[Collection entries]
****************************************

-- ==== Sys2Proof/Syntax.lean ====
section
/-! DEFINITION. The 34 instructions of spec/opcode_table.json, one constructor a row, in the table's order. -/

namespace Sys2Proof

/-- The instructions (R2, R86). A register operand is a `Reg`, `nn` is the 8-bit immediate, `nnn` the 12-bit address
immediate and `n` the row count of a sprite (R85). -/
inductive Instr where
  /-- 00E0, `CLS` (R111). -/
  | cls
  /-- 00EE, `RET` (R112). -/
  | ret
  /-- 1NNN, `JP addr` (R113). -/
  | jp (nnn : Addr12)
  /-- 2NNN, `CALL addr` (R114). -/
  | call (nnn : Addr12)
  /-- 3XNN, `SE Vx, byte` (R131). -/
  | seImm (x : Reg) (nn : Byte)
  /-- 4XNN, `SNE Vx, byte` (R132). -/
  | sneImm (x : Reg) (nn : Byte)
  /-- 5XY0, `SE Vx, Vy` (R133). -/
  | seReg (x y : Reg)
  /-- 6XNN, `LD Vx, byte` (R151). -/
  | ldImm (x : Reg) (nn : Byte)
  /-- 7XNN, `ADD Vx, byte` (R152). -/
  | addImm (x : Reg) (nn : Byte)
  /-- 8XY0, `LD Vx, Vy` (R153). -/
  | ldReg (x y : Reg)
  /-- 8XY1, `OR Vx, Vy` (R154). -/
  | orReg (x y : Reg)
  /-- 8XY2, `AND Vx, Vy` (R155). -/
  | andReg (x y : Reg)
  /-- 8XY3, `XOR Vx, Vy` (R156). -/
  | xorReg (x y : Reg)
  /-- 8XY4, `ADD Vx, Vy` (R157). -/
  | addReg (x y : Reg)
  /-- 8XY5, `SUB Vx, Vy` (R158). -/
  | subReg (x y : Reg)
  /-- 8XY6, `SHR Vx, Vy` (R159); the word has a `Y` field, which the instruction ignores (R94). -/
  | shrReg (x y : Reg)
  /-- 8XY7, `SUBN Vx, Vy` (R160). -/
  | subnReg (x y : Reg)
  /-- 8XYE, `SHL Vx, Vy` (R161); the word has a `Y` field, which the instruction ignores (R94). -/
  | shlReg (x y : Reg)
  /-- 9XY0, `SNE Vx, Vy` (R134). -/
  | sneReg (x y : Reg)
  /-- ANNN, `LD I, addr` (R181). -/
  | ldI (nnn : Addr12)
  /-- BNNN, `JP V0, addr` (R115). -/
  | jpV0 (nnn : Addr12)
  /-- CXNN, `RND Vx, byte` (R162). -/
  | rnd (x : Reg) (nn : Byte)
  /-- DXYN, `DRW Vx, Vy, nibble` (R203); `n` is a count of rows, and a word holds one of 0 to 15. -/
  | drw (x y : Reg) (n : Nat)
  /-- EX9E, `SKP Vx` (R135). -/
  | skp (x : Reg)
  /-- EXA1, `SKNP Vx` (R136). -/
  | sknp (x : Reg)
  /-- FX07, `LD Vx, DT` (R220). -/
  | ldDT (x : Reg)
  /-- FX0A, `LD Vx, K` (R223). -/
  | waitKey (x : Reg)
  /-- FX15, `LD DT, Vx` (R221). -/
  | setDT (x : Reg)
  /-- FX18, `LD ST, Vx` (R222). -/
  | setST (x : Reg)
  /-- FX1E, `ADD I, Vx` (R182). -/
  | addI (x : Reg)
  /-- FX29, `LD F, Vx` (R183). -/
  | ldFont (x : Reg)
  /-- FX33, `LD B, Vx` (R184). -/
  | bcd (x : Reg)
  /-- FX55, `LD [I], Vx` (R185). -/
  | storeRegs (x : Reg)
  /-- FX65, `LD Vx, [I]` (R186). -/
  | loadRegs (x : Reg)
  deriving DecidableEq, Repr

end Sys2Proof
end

****************************************

About this exercise - Set down verbatim only the lines between the start of the data above and the line with "xorReg (x y : Reg)", both boundaries included.

Answer to the problem -
-- ==== Sys2Proof/Syntax.lean ====
section
/-! DEFINITION. The 34 instructions of spec/opcode_table.json, one constructor a row, in the table's order. -/

namespace Sys2Proof

/-- The instructions (R2, R86). A register operand is a `Reg`, `nn` is the 8-bit immediate, `nnn` the 12-bit address
immediate and `n` the row count of a sprite (R85). -/
inductive Instr where
  /-- 00E0, `CLS` (R111). -/
  | cls
  /-- 00EE, `RET` (R112). -/
  | ret
  /-- 1NNN, `JP addr` (R113). -/
  | jp (nnn : Addr12)
  /-- 2NNN, `CALL addr` (R114). -/
  | call (nnn : Addr12)
  /-- 3XNN, `SE Vx, byte` (R131). -/
  | seImm (x : Reg) (nn : Byte)
  /-- 4XNN, `SNE Vx, byte` (R132). -/
  | sneImm (x : Reg) (nn : Byte)
  /-- 5XY0, `SE Vx, Vy` (R133). -/
  | seReg (x y : Reg)
  /-- 6XNN, `LD Vx, byte` (R151). -/
  | ldImm (x : Reg) (nn : Byte)
  /-- 7XNN, `ADD Vx, byte` (R152). -/
  | addImm (x : Reg) (nn : Byte)
  /-- 8XY0, `LD Vx, Vy` (R153). -/
  | ldReg (x y : Reg)
  /-- 8XY1, `OR Vx, Vy` (R154). -/
  | orReg (x y : Reg)
  /-- 8XY2, `AND Vx, Vy` (R155). -/
  | andReg (x y : Reg)
  /-- 8XY3, `XOR Vx, Vy` (R156). -/
  | xorReg (x y : Reg)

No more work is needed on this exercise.